Before you restore data from Amazon S3 storage, you need to grant AWS account permissions. This section describes three methods to grant AWS account permissions.

Grant permissions by importing AccessKey and SecretKey

  1. Download backup-rbac.yaml, and execute the following command to create the role-based access control (RBAC) resources in the test2 namespace:

    kubectl apply -f backup-rbac.yaml -n test2
  2. Create the s3-secret secret which stores the credential used to access the S3-compatible storage:

    kubectl create secret generic s3-secret --from-literal=access_key=xxx --from-literal=secret_key=yyy --namespace=test2
  3. Create the restore-demo2-tidb-secret secret which stores the account and password needed to access the TiDB cluster:

    kubectl create secret generic restore-demo2-tidb-secret --from-literal=password=${password} --namespace=test2

Grant permissions by associating IAM with Pod

  1. Download backup-rbac.yaml, and execute the following command to create the role-based access control (RBAC) resources in the test2 namespace:

    kubectl apply -f backup-rbac.yaml -n test2
  2. Create the restore-demo2-tidb-secret secret which stores the account and password needed to access the TiDB cluster:

    kubectl create secret generic restore-demo2-tidb-secret --from-literal=password=${password} --namespace=test2
  3. Create the IAM role:

    • To create an IAM role for the account, refer to Create an IAM User.
    • Give the required permission to the IAM role you have created (refer to access policies manage for details).

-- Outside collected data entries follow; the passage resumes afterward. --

/-- The internal slots agree with their owners' records: slot 2 with the STEER value (R136), slot 3 with the
payload cap (R162), slots 4 to 7 with the slip caps (R137), slots 8 to 11 with the motors' levels (R157); the
banks have seen the level and d of their integrators (R122, R158); a slip record has the shape of R137; and
before commit nothing is warm (R151). -/
structure PostsInv (s : State) : Prop where
  steer : postedIn s 2 = s.steering.steerValue
  payload : postedIn s 3 = s.overload.payload.cap
  slip : ∀ w m, postedIn s (slipSlot w m) =
    if (s.steering.slips.get w).modeAt = some m then (s.steering.slips.get w).cap else none
  shape : ∀ w, ((s.steering.slips.get w).state = .normal ↔ (s.steering.slips.get w).modeAt = none) ∧
    ((s.steering.slips.get w).cap.isSome = true ↔
      (s.steering.slips.get w).state = .slipping ∨ (s.steering.slips.get w).state = .recovering)
  thermal : ∀ w, (postedIn s (thermalSlots w).1, postedIn s (thermalSlots w).2) =
    thermalPosts s (s.overload.integrators.get (motorOf w))
  seen : ∀ b, (bankOf s b).levelSeen = (s.overload.integrators.get (gridOf b)).level ∧
    (bankOf s b).derateSeen = (s.overload.integrators.get (gridOf b)).derate
  cold : s.profile.committed = false → s.overload.timer = none ∧
    ∀ e, (s.overload.integrators.get e).level = .normal ∧ (s.overload.integrators.get e).derate = 1000

/-! ### The profile -/

/-- The check of R182 fails at an entry of a profile: one line for each line of its table. -/
def Fails (p : Profile) (sec idx : Nat) : Check → Prop
  | .range => ∃ lo hi, entrySpec? sec idx = some (.scalar lo hi) ∧ ¬ (lo ≤ p.scalar sec idx ∧ p.scalar sec idx ≤ hi)
  | .count => (sec = 0x01 ∨ sec = 0x02) ∧ idx = 0 ∧ ¬ (2 ≤ p.scalar sec 0 ∧ p.scalar sec 0 ≤ 16)
  | .ascending => (sec = 0x01 ∨ sec = 0x02) ∧ 2 ≤ idx ∧ idx ≤ 16 ∧ idx ≤ p.scalar sec 0 ∧
      ¬ (p.point sec (idx - 1)).1 < (p.point sec idx).1
  | .order =>
      let v := p.scalar sec idx
      let before := p.scalar sec (idx - 1)
      -- derate_on, trip_on and h
      ((sec = 0x04 ∨ sec = 0x05 ∨ sec = 0x06) ∧
        ((idx = 4 ∧ ¬ before < v) ∨ (idx = 5 ∧ ¬ before < v) ∨ (idx = 6 ∧ ¬ v < p.scalar sec 3))) ∨
      -- V_trip
      (sec = 0x07 ∧ idx = 1 ∧ ¬ before < v) ∨
      -- geometry, slip_off and slide_off
      (sec = 0x0A ∧ ((idx = 0 ∧ v ≠ 1000) ∨ (1 ≤ idx ∧ idx ≤ 15 ∧ before < v) ∨
        ((idx = 17 ∨ idx = 19) ∧ ¬ v < before))) ∨
      -- payload thresholds and caps
      (sec = 0x0B ∧ (((idx = 2 ∨ idx = 3) ∧ ¬ before < v) ∨ ((idx = 5 ∨ idx = 6) ∧ before < v)))

/-- An entry of a kind is one the store can hold: 0, or a value in the entry's range (R179, R180). -/
def EntryFits : EntrySpec → Entry → Prop
  | .scalar lo hi, .scalar v => v = 0 ∨ (lo ≤ v ∧ v ≤ hi)
  | .count, .scalar v => v = 0 ∨ (2 ≤ v ∧ v ≤ 16)
  | .point, .point speed torque => speed ≤ 4000 ∧ torque ≤ 32000
  | _, _ => False

/-- The profile has the thirteen sections of R179 with their entries, each one the store can hold; and a
committed profile has passed every check (R182). -/
structure ProfileInv (s : State) : Prop where
  sections : s.profile.sections.map List.length = profileSpec.map List.length
  entries : ∀ sec idx spec, entrySpec? sec idx = some spec → EntryFits spec (s.profile.entry sec idx)
  passed : s.profile.committed = true → ∀ sec idx check, ¬ Fails s.profile sec idx check

/-! ### Notices of changes -/

/-- A notice has reached every port that takes its kind: it stands in the port's queue, unless the queue had
no room, and then the port's overflow flag is set (R193). -/
def Told (n : Notice) (s t : State) : Prop :=
  ∀ q, (s.ports.recs.get q).mask.getLsbD (n.kind - 1) = true → unfitted s q = false →
    n ∈ (t.ports.recs.get q).queue ∨ (t.ports.recs.get q).overflow = true

/-- Every change between two states that raises a notice has raised it, with what the notice carries (R38,
R55, R59, R105, R118, R135, R145, R150, R160, R162, R170, R172, R175). -/
structure ChangesTold (s t : State) : Prop where
  envelope : ∀ f, reported (s.limits.envelope.field f) ≠ reported (t.limits.envelope.field f) →
    Told (.envelope f (reported (t.limits.envelope.field f))) s t
  authority : { t.authority.record with deadline := none } ≠ { s.authority.record with deadline := none } →
    let r := t.authority.record
    ∃ cause, Told (.authority cause r.state r.holder r.claimant r.bidder.isSome) s t
  demand : ∀ x, (s.authority.demands.get x).freshness = .fresh →
    (t.authority.demands.get x).freshness = .stale →
    ∃ role, Told (.demandStale x role (t.authority.demands.get x).direction
      (t.authority.demands.get x).retard) s t
  drive : s.overload.report.freshness = .fresh → t.overload.report.freshness = .stale →
    Told (.driveStale t.overload.report.ready t.overload.report.current) s t
  cab : s.steering.cab.freshness = .fresh → t.steering.cab.freshness = .stale →
    Told (.cabStale t.steering.cab.supply t.steering.cab.parkBrake) s t
  level : ∀ e, (s.overload.integrators.get e).level ≠ (t.overload.integrators.get e).level →
    let i := t.overload.integrators.get e
    ∃ cause, Told (.level e i.level i.theta i.derate cause) s t
  payload : s.overload.payload.level ≠ t.overload.payload.level →
    let p := t.overload.payload
    Told (.payload p.level p.ratio p.payload p.cap) s t
  slip : ∀ w, (s.steering.slips.get w).state ≠ (t.steering.slips.get w).state →
    let r := t.steering.slips.get w
    ∃ cause, Told (.slip w r.state r.modeAt r.cap r.deviation cause) s t
  bank : ∀ b, (bankOf s b).contactor ≠ (bankOf t b).contactor →
    let k := bankOf t b
    ∃ cause, Told (.bank b k.contactor k.failure k.feedback k.avail cause) s t
  brake : s.hold.brake.asserted ≠ t.hold.brake.asserted →
    ∃ overspeed noRetard mode, Told (.brake t.hold.brake.asserted overspeed noRetard mode) s t
  latched : ∀ c, c ∉ s.governor.trips → c ∈ t.governor.trips →
    ∃ count, Told (.trip c .latched count t.governor.mode) s t
  cleared : ∀ c, c ∈ s.governor.trips → c ∉ t.governor.trips →
    Told (.trip c .cleared t.governor.trips.length t.governor.mode) s t
  mode : s.governor.mode ≠ t.governor.mode →
    ∃ cause, Told (.mode t.governor.mode s.governor.mode cause) s t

Because Restore needs to access the Amazon S3 storage, the IAM here is given the AmazonS3FullAccess permission.
  4. Associate IAM with TiKV Pod:

    • In the restoration process using BR, both the TiKV Pod and the BR Pod need to perform read and write operations on the S3 storage. Therefore, you need to add the annotation to the TiKV Pod to associate the Pod with the IAM role:

      kubectl edit tc demo2 -n test2
    • Find spec.tikv.annotations, append the arn:aws:iam::123456789012:role/user annotation, and then exit. After the TiKV Pod is restarted, check whether the annotation is added to the TiKV Pod.

    Note:

    arn:aws:iam::123456789012:role/user is the IAM role created in Step 4.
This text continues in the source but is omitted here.